→ What the exercise asks:
Your task is to copy each line in the listing that includes the word "execution".
——
-- ==== Sys2Proof/Tests/Slice0.lean ====
section
/-!
SUPPORT. Tests/Slice0.lean: the model held against words and values that the specification writes out, terms that
decoding refuses, and states that meet the hypotheses of the statements. Expected values come from the rules named.
-/

open Sys2Proof Sys2Proof.Machine Sys2Proof.Spec

namespace Sys2Proof.Tests

set_option Elab.async false

/-! ## Small states -/

/-- A grid at the package origin, its code the lines from address 0, and one task on the low bank of cell 0. -/
def st0 : State := State.reset.load1 96 0
/-- The same with registers of the bank as given. -/
def regs (l : List (Nat × Word)) : State := st0.mapBank 0 false (fun b => { b with s := l })
/-- The state that an execution goes on with. -/
def after (o : Host.Outcome State Fault Refusal) : State := match o with | .next t => t | _ => {}
/-- A scalar register of the executing bank. -/
def rg (s : State) (n : Nat) : Word := readReg s.gt s.b (BitVec.ofNat 8 n)
/-- The results on their way: value and flags. -/
def results (s : State) : List (Nat × Nat) :=
  s.fly.filterMap (fun f => match f.f with | .result w => some (w.val, w.flags) | _ => none)
/-- The ending of grid 0: status and cause. -/
def ended (s : State) : Option (Nat × Nat) := (look s.grids 0).bind (fun g => g.ending.map (fun e => (e.status, e.cause)))
/-- Scalar registers s4, s5 and s6 as the operands A, B and C. -/
def t3 (ty : Ty) : T3 := { ty := ty, a := 4#8, b := 5#8, c := 6#8 }
/-- An execution with s5 and s6 as given. -/
def on56 (i : Instr) (x y : Word) : State := after (exec i (regs [(5, x), (6, y)]))

/-! ## Terms that decoding refuses (R42, R47, R318) -/

theorem test_wf_hint : (Instr.hint 0).wf = false := by decide
theorem test_wf_types : ([.add { t3 .f32 with a := 4#8 }, .fadd { ty := .i64, rnd := .rne, sat := false, a := 4#8, b := 5#8, c := 6#8 },
    .sext { ty := .n32, a := 4#8, b := 5#8 }, .zext { ty := .i32, a := 4#8, b := 5#8 },
    .fcvt { dt := .i32, st := .f32, rnd := .rne, sat := false, a := 4#8, b := 5#8 },
    .fcvti { dt := .f32, st := .f32, rnd := .rne, sat := false, a := 4#8, b := 5#8 },
    .icvtf { dt := .f32, st := .f32, rnd := .rne, sat := false, a := 4#8, b := 5#8 },
    .vadd { ty := .f32, a := 0x44#8, b := 0x45#8, c := 0x46#8, msk := 0#3 },
    .vargmax { ty := .e4m3, a := 4#8, b := 0x45#8, c := 6#8, msk := 0#3 }] : List Instr).all (fun i => !i.wf) = true := by decide
theorem test_wf_banks : ([.add { t3 .i64 with a := 0x44#8 }, .add { t3 .i64 with b := 0x80#8 }, .add { t3 .i64 with c := 0x45#8 },
    .mov { a := 0xC0#8, b := 5#8 }, .mov { a := 4#8, b := 0x45#8 }, .jr 0x89#8, .time 0x80#8, .mand { ty := .i32, a := 4#8, b := 0x81#8, c := 0x82#8 },
    .mset { ty := .i32, a := 0x88#8, b := 5#8 }, .vadd { ty := .i32, a := 4#8, b := 0x45#8, c := 0x46#8, msk := 0#3 },
    .vadd { ty := .i32, a := 0x44#8, b := 0x85#8, c := 0x46#8, msk := 0#3 }, .bqstat 0x40#8,
    .atmsk { g := 15#4, a := 4#8, b := 0xC0#8, det := false }, .trap { b := 0xC1#8, code := 0#32 },
    .tidinv { a := 0x40#8, id := 1#12 }, .movi { a := 0xC0#8, imm := 1#64 }] : List Instr).all (fun i => !i.wf) = true := by decide
theorem test_wf_codes : ([.cmp { ty := .i64, cond := .ord, a := 4#8, b := 5#8, c := 6#8 },
    .fcmp { ty := .f32, cond := .ltn, a := 4#8, b := 5#8, c := 6#8 },
    .b { cond := .unord, a := 4#8, b := 5#8, tslot := 0#3, loff := 0#32 }, .b { cond := .eq, a := 4#8, b := 5#8, tslot := 5#3, loff := 0#32 },
    .jl { tslot := 7#3, loff := 0#32 }, .lclr 3#2, .gclr 15#4, .gset { n := 15#4, b := 5#8 }, .acfg { g := 15#4, a := 4#8, size := 3#2, det := false },
    .fault { code := 1#16, b := 5#8 }, .adecl { a := 4#8, b := 5#8, sz := 11#4, slot := 0#2, dsp := false }, .csrrd { a := 4#8, csr := 0xFF#16 },
    .tinfo { a := 4#8, sel := 8#4 }, .astat { a := 4#8, sel := 12#4 }, .evset { a := 4#8, b := 5#8, c := 6#8, name := 0#16, sc := .cell },
    .sfork { a := 4#8, b := 5#8, n := 9#4, hor := 0#16, pers := false, loff := 0#18 },
    .rep { n := 0#3, cntm1 := 0#16, stag := 0#8, mark := 0#20 }, .rep { n := 6#3, cntm1 := 0#16, stag := 0#8, mark := 0#20 },
    .lea { a := 4#8, m := { base := 5#8, idx := 0#8, sh := 7#8, off := 0#32 } },
    .lset { k := false, sloff := 0#20, sslot := 5#3, eloff := 0#20, eslot := 0#3, b := 5#8 },
    .mlp 0#3 8#17, .mvis 4#3, .mbnot 4#3 0#3, .mcle { d := 4#3, a := 0#3, b := 0#3 }, .mband { d := 0#3, a := 4#3, b := 0#3 }] :
    List Instr).all (fun i => !i.wf) = true := by decide

/-! ## Words written out from the encodings (R20, R30 to R41) -/

/-- CLASS, FUNC, GUARD 15, the specifiers A to D, and bits [47:0]. -/
def word (cls fn a b c d low : Nat) : Word96 :=
  BitVec.ofNat 96 (cls * 2 ^ 90 + fn * 2 ^ 84 + 15 * 2 ^ 80 + a * 2 ^ 72 + b * 2 ^ 64 + c * 2 ^ 56 + d * 2 ^ 48 + low)

-- The examples of 06, 11 and 15, each in the bytes of its slot, lowest address first.
theorem test_decode_amo : decodeSlot [0x40, 0, 0, 0, 0x03, 0x20, 0x00, 0x06, 0x04, 0x05, 0x0F, 0x20] =
    .ok (.amo { op := .add, ty := .i64, sp := .g, sc := .die, ord := .ar, a := 5#8, b := 4#8, c := 6#8, off := 0x40#32 }) := rfl
theorem test_decode_jl : decodeSlot [0, 0, 0, 3, 0, 0, 0, 5, 0, 0, 0x2F, 0x80] = .ok (.jl { tslot := 2#3, loff := 3#32 }) := rfl
theorem test_decode_send : decodeSlot [0x03, 0x40, 1, 0, 0, 0, 0, 9, 8, 5, 0x0F, 0x88] =
    .ok (.send { a := 5#8, b := 8#8, c := 9#8, d := 0#8, hnd := 3#8, len := 64#8, pri := true, setm := 0#4 }) := rfl
-- R46 and R201: 96 zero bits are NOP; MOVI holds its immediate in bits [63:0].
theorem test_decode_nop : decodeCell 0#96 = .ok .nop := rfl
theorem test_decode_addi : decodeCell (BitVec.ofNat 96 (2 * 2 ^ 90 + 2 ^ 84 + 15 * 2 ^ 80 + 4 * 2 ^ 72 + 5 * 2 ^ 64 + 0xFFFF_FFFF_FFFF_FFFF)) =
    .ok (.addi { a := 4#8, b := 5#8, imm := 0xFFFFFFFFFFFFFFFF#64 }) := rfl
-- R32, R39 and R202: CMP with COND lt in bits [40:37] and TYPE 1 in [47:44].
theorem test_decode_cmp : decodeCell (word 3 0 4 5 6 0 (2 ^ 44 + 2 * 2 ^ 37)) = .ok (.cmp { ty := .i32, cond := .lt, a := 4#8, b := 5#8, c := 6#8 }) := rfl
-- R207: FADD of f16 with RND ru in bits [43:42] and SAT in [41].
theorem test_decode_fadd : decodeCell (word 4 0 4 5 6 0 (9 * 2 ^ 44 + 3 * 2 ^ 42 + 2 ^ 41)) =
    .ok (.fadd { ty := .f16, rnd := .ru, sat := true, a := 4#8, b := 5#8, c := 6#8 }) := rfl
-- R34: LD of i16 in space .l, SCOPE clus, HINT strm, SHIFT 3, OFFSET -4; ST of the same.
theorem test_decode_ld : decodeCell (word 6 0 4 5 6 0x31 (2 ^ 44 + 2 ^ 40 + 3 * 2 ^ 32 + 0xFFFF_FFFC)) =
    .ok (.ld { ty := .i16, sp := .l, sc := .clus, hint := .strm, a := 4#8, m := { base := 5#8, idx := 6#8, sh := 3#8, off := 0xFFFFFFFC#32 } }) := rfl
theorem test_decode_st : decodeCell (word 7 0 4 5 6 0x31 (2 ^ 44 + 3 * 2 ^ 32 + 8)) =
    .ok (.st { ty := .i16, sp := .l, sc := .clus, hint := .normal, a := 4#8, m := { base := 5#8, idx := 6#8, sh := 3#8, off := 8#32 } }) := rfl
-- R317: twelve words of R329's program as bytes, lowest address first.
theorem test_decode_mask_bytes : decodeMaskBytes [0x01, 0x00, 0x84, 0x25] = .ok (.msub { d := 3#3, a := 0#3, b := 2#3, imm := 1#17 }) := rfl
-- R47: an unassigned class, function, type and condition.
theorem test_decode_refuses : decodeCell (word 0x3F 0 0 0 0 0 0) = .error .cls ∧ decodeCell (word 1 0x3F 4 5 6 0 0) = .error .func ∧
    decodeCell (word 1 0 4 5 6 0 (15 * 2 ^ 44)) = .error .type ∧ decodeCell (word 3 0 4 5 6 0 (14 * 2 ^ 37)) = .error .cond ∧
    decodeCell (word 1 0 0x44 5 6 0 0) = .error .bank ∧ decodeMask 0#32 = .error .func := ⟨rfl, rfl, rfl, rfl, rfl, rfl⟩

/-! ## Integer results (the edge cases of R200, R204 and R205) -/

theorem test_add_w : rg (on56 (.add { t3 .i32 with c := 0xC1#8 }) 0x7FFFFFFF#64 0#64) 4 = 0xFFFFFFFF80000000#64 := by decide
theorem test_sadd : rg (on56 (.sadd { t3 .i64 with c := 0xC1#8 }) 0x7FFFFFFFFFFFFFFF#64 0#64) 4 = 0x7FFFFFFFFFFFFFFF#64 := by decide
theorem test_ssub_w : rg (on56 (.ssub { t3 .i32 with c := 0xC1#8 }) 0x80000000#64 0#64) 4 = 0xFFFFFFFF80000000#64 := by decide
theorem test_shl : rg (on56 (.shl (t3 .i64)) 1#64 65#64) 4 = 2#64 := by decide
theorem test_sar_w : rg (on56 (.sar { t3 .i32 with c := 0xC3#8 }) 0x80000000#64 0#64) 4 = 0xFFFFFFFFF0000000#64 := by decide
theorem test_rol : rg (on56 (.rol { t3 .i64 with c := 0xC1#8 }) 0x8000000000000001#64 0#64) 4 = 3#64 := by decide
theorem test_div_min : results (on56 (.div (t3 .i64)) 0x8000000000000000#64 0xFFFFFFFFFFFFFFFF#64) = [(0x8000000000000000, 0)] := by decide
theorem test_div_w : results (on56 (.div (t3 .i32)) 0x80000000#64 0xFFFFFFFF#64) = [(0xFFFFFFFF80000000, 0)] := by decide
theorem test_div_zero : results (on56 (.div { t3 .i64 with c := 0#8 }) 7#64 0#64) = [(0xFFFFFFFFFFFFFFFF, 0)] := by decide
theorem test_divn_w : results (on56 (.divn { t3 .i32 with c := 0#8 }) 0xFFFFFFFF#64 0#64) = [(0xFFFFFFFFFFFFFFFF, 0)] := by decide
theorem test_rem_neg : results (on56 (.rem (t3 .i64)) (-7#64) 2#64) = [(0xFFFFFFFFFFFFFFFF, 0)] := by decide
theorem test_rem_pos : results (on56 (.rem (t3 .i64)) 7#64 (-2#64)) = [(1, 0)] := by decide
theorem test_remn_zero : results (on56 (.remn { t3 .i64 with c := 0#8 }) 7#64 0#64) = [(7, 0)] := by decide
theorem test_mulh : results (on56 (.mulh (t3 .i64)) (-1#64) (-1#64)) = [(0, 0)] := by decide
theorem test_mulhn : results (on56 (.mulhn (t3 .i64)) (-1#64) (-1#64)) = [(0xFFFFFFFFFFFFFFFE, 0)] := by decide
theorem test_mulh_w : results (on56 (.mulh (t3 .i32)) 0x80000000#64 0x80000000#64) = [(0x40000000, 0)] := by decide
theorem test_clz_w : rg (on56 (.clz { ty := .i32, a := 4#8, b := 5#8 }) 0x100000000#64 0#64) 4 = 32#64 := by decide
theorem test_bfxs : rg (on56 (.bfxs { ty := .i64, a := 4#8, b := 5#8, pos := 4#6, len := 4#7 }) 0xF0#64 0#64) 4 = (-1#64) := by decide
-- R41: a write to s0 is discarded.
theorem test_s0 : rg (on56 (.add { t3 .i64 with a := 0#8 }) 1#64 1#64) 0 = 0#64 := by decide
-- R23: the flow goes on to the next slot, and from slot 4 to the next line.
theorem test_flow : (on56 .nop 0#64 0#64).b.pc = 1#64 ∧ nextSeq 4 = 64 := by decide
——
→ Result of this task:
/-- The state that an execution goes on with. -/
/-- An execution with s5 and s6 as given. -/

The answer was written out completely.